- INFORMATION:
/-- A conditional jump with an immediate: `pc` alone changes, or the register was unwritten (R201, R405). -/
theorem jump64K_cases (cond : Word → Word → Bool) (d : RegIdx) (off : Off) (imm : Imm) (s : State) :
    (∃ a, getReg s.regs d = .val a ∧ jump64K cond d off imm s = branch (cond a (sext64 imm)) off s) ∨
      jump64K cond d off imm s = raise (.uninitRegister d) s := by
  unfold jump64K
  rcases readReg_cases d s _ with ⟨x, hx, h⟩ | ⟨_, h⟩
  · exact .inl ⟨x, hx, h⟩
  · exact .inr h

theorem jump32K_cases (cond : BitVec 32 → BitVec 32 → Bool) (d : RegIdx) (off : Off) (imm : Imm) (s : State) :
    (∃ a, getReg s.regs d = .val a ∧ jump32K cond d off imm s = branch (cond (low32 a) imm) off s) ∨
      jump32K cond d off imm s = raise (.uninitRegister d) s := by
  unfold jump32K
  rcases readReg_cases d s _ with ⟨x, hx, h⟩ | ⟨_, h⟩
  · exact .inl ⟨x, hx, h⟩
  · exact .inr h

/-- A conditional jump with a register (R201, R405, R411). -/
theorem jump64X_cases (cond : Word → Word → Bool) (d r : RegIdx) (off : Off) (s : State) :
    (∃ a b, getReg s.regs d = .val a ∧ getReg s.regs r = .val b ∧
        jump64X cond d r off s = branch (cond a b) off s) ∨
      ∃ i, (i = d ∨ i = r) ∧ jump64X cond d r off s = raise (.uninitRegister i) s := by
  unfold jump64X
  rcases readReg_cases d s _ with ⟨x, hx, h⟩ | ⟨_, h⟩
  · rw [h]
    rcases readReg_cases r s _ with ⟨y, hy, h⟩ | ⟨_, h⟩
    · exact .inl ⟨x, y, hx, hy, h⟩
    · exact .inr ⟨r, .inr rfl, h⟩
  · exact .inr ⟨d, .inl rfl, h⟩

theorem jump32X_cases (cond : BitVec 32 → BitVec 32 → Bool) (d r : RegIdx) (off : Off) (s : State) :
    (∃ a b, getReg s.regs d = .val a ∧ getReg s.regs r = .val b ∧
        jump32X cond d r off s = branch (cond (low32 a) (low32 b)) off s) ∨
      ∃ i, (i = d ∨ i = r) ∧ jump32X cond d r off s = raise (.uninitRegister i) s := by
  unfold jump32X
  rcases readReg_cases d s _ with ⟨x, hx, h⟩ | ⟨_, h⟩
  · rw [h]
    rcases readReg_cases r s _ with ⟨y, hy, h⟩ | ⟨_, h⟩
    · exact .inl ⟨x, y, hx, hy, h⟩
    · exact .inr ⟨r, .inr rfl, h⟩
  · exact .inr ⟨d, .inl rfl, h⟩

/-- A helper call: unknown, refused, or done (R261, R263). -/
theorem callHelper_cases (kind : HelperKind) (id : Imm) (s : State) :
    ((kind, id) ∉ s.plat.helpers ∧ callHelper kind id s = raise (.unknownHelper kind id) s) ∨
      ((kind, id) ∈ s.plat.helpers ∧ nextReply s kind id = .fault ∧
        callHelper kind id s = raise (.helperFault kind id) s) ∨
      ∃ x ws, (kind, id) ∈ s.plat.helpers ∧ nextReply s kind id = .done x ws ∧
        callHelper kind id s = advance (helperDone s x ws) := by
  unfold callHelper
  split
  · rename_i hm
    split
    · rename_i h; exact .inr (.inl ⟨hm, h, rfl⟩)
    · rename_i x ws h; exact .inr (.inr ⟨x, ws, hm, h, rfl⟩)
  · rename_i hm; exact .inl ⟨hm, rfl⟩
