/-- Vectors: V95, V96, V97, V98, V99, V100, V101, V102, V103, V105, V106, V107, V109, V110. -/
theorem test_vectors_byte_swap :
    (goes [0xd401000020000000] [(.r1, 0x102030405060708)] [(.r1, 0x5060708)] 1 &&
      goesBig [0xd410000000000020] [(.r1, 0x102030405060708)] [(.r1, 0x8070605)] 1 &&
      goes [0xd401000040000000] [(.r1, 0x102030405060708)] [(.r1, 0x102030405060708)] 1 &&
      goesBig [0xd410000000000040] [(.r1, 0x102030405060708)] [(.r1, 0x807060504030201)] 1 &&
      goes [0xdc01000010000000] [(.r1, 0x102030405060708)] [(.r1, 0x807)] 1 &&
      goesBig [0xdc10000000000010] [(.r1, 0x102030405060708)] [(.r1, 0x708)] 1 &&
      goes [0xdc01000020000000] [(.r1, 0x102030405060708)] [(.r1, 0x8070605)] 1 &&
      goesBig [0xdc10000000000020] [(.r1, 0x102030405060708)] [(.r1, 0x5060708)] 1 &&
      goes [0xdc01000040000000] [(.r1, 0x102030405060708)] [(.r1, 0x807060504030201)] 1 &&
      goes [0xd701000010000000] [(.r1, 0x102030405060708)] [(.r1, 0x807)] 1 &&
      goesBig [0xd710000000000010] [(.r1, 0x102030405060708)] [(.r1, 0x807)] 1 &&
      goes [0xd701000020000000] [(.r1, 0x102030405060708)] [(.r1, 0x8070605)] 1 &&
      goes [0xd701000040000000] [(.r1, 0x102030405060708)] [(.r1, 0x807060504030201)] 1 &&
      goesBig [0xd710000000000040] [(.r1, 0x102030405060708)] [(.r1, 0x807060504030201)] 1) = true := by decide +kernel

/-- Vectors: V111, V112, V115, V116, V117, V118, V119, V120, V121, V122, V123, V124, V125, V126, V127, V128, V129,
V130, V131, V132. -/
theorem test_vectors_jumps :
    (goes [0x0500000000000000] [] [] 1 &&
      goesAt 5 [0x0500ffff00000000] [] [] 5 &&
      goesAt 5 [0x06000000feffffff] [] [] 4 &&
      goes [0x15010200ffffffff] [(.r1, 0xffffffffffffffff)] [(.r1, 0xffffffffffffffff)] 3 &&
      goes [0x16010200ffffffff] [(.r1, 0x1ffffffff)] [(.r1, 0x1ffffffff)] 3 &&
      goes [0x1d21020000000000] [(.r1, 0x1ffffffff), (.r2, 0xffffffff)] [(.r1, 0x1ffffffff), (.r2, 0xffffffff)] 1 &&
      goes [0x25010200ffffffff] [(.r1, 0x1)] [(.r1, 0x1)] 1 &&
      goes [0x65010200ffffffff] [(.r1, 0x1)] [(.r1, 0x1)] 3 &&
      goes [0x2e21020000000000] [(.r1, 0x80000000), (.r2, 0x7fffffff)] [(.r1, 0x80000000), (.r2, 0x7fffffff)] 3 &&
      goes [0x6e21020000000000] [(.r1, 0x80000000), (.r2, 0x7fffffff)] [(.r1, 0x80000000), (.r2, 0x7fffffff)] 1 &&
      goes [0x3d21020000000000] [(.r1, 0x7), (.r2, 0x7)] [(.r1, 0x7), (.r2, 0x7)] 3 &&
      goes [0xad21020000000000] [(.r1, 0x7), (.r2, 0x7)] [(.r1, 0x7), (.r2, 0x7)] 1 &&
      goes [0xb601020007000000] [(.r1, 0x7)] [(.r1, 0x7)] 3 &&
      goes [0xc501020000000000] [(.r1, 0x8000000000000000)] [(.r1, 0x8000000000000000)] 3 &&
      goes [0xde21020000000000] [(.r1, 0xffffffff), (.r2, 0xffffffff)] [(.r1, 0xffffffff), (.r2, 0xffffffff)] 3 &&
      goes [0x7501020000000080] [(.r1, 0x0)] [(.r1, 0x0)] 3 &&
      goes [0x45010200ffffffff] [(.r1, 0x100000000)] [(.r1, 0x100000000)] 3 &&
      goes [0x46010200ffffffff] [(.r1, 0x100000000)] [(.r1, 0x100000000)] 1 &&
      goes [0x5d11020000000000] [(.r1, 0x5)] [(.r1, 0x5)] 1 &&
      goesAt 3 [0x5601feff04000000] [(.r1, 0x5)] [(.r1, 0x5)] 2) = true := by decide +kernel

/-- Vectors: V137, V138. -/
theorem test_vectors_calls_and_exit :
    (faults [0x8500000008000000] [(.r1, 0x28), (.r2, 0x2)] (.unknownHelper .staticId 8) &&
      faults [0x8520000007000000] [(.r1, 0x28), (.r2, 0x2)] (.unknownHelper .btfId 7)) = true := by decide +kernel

* * *

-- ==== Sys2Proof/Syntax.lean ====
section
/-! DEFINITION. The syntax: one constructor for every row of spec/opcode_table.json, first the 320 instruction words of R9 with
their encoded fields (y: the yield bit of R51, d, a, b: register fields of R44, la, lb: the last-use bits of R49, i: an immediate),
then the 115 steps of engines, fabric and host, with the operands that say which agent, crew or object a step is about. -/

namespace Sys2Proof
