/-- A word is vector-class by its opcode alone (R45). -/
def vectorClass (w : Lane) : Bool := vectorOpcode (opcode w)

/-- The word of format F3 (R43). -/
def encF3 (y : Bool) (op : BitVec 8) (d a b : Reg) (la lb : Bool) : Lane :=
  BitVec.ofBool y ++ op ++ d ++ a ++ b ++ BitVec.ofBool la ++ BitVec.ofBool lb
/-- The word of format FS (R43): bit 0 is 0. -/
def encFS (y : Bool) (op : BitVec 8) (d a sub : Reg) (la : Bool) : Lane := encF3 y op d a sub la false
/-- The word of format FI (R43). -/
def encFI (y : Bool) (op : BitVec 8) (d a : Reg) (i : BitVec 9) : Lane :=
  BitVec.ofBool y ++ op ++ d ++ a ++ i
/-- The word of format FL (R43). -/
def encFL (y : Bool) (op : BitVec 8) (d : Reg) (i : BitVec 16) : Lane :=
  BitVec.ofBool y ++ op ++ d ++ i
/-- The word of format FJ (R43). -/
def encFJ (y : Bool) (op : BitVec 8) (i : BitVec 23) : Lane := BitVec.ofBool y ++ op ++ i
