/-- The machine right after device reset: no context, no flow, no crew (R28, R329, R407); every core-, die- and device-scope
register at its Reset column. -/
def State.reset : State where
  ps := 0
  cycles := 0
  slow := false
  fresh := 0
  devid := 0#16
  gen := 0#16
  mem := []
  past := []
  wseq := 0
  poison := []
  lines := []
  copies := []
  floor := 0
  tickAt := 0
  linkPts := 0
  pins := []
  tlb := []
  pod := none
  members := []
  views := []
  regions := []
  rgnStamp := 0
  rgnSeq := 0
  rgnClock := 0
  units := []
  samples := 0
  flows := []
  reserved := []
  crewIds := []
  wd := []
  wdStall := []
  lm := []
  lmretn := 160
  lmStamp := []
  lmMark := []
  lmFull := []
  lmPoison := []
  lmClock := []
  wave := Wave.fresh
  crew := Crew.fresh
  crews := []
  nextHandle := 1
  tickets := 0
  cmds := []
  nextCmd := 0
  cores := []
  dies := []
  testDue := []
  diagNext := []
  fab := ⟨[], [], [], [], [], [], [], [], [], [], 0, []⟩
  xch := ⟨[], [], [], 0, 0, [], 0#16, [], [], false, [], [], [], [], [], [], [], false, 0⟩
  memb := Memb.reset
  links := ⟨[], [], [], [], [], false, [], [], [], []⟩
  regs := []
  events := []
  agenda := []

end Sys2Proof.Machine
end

--

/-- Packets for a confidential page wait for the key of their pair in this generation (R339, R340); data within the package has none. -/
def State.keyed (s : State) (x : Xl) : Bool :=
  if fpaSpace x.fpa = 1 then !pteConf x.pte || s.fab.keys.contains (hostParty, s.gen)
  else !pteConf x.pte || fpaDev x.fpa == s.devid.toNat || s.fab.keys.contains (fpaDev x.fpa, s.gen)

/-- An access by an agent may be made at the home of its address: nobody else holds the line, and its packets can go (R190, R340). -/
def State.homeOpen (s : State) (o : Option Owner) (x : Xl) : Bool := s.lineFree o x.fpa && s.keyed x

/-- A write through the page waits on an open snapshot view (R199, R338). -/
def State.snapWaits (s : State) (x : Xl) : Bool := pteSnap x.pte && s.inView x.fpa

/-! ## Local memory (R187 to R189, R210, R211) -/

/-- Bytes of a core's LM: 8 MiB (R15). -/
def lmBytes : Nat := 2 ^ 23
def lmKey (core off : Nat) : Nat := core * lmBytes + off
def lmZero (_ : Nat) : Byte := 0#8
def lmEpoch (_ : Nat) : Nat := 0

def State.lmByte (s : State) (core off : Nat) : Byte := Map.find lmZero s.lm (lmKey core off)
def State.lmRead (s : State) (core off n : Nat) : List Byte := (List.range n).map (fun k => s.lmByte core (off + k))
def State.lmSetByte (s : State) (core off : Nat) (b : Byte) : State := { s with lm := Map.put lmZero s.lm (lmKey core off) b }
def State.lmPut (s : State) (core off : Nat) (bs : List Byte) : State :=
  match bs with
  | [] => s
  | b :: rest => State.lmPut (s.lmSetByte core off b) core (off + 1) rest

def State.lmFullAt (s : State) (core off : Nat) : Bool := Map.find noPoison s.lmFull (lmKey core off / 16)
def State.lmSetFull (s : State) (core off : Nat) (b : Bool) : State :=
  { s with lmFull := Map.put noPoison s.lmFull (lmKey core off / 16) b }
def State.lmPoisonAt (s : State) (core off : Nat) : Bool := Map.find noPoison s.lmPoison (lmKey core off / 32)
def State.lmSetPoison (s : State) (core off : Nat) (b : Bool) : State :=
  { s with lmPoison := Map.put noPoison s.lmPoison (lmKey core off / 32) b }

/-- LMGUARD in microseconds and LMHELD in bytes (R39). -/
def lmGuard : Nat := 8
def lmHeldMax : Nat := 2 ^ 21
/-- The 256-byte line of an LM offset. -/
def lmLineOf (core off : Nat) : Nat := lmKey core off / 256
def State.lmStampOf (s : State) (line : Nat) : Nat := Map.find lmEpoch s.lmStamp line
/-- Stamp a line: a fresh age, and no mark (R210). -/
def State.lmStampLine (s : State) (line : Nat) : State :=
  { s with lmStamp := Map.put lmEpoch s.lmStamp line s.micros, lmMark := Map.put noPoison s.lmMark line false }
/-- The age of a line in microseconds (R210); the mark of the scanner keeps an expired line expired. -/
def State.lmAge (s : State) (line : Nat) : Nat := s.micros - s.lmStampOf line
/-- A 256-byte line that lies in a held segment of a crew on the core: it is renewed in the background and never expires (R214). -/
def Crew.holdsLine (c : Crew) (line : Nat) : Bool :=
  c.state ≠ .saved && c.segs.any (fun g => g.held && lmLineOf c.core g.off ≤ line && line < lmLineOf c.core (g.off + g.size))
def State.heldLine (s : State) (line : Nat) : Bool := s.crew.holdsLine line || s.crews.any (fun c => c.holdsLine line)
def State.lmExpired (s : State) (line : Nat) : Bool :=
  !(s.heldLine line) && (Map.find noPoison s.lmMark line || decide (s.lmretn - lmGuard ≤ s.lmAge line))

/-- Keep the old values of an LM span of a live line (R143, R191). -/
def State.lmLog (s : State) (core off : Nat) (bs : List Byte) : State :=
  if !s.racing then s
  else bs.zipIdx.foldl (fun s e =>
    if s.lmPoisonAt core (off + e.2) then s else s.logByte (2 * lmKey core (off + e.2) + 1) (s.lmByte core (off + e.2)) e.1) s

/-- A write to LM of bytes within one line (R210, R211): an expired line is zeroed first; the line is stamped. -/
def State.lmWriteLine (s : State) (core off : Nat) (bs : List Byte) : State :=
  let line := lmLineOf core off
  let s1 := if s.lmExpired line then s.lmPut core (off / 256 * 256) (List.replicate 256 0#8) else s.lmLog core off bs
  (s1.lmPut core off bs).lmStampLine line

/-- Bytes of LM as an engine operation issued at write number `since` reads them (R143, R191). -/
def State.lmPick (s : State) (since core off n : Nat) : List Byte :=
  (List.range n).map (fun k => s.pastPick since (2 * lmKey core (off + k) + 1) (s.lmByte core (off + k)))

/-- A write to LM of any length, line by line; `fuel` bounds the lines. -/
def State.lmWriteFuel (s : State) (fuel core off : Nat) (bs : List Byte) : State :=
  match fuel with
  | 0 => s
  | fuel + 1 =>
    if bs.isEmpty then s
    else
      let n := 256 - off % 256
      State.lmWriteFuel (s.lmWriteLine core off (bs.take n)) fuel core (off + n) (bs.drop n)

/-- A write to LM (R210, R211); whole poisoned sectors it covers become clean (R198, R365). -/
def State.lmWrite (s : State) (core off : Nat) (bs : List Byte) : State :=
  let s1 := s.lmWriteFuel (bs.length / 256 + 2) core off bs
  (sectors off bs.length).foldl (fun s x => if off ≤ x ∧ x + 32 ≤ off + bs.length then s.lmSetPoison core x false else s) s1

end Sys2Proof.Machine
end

- WORK TO BE COMPLETED: Only one stretch of the entries above is wanted: the lines from the one containing "(R201, R405). -/" through the one containing "R405, R411). -/". Please reproduce it exactly.

- EXERCISE RESULT:
/-- A conditional jump with an immediate: `pc` alone changes, or the register was unwritten (R201, R405). -/
theorem jump64K_cases (cond : Word → Word → Bool) (d : RegIdx) (off : Off) (imm : Imm) (s : State) :
    (∃ a, getReg s.regs d = .val a ∧ jump64K cond d off imm s = branch (cond a (sext64 imm)) off s) ∨
      jump64K cond d off imm s = raise (.uninitRegister d) s := by
  unfold jump64K
  rcases readReg_cases d s _ with ⟨x, hx, h⟩ | ⟨_, h⟩
  · exact .inl ⟨x, hx, h⟩
  · exact .inr h

theorem jump32K_cases (cond : BitVec 32 → BitVec 32 → Bool) (d : RegIdx) (off : Off) (imm : Imm) (s : State) :
    (∃ a, getReg s.regs d = .val a ∧ jump32K cond d off imm s = branch (cond (low32 a) imm) off s) ∨
      jump32K cond d off imm s = raise (.uninitRegister d) s := by
  unfold jump32K
  rcases readReg_cases d s _ with ⟨x, hx, h⟩ | ⟨_, h⟩
  · exact .inl ⟨x, hx, h⟩
  · exact .inr h

/-- A conditional jump with a register (R201, R405, R411). -/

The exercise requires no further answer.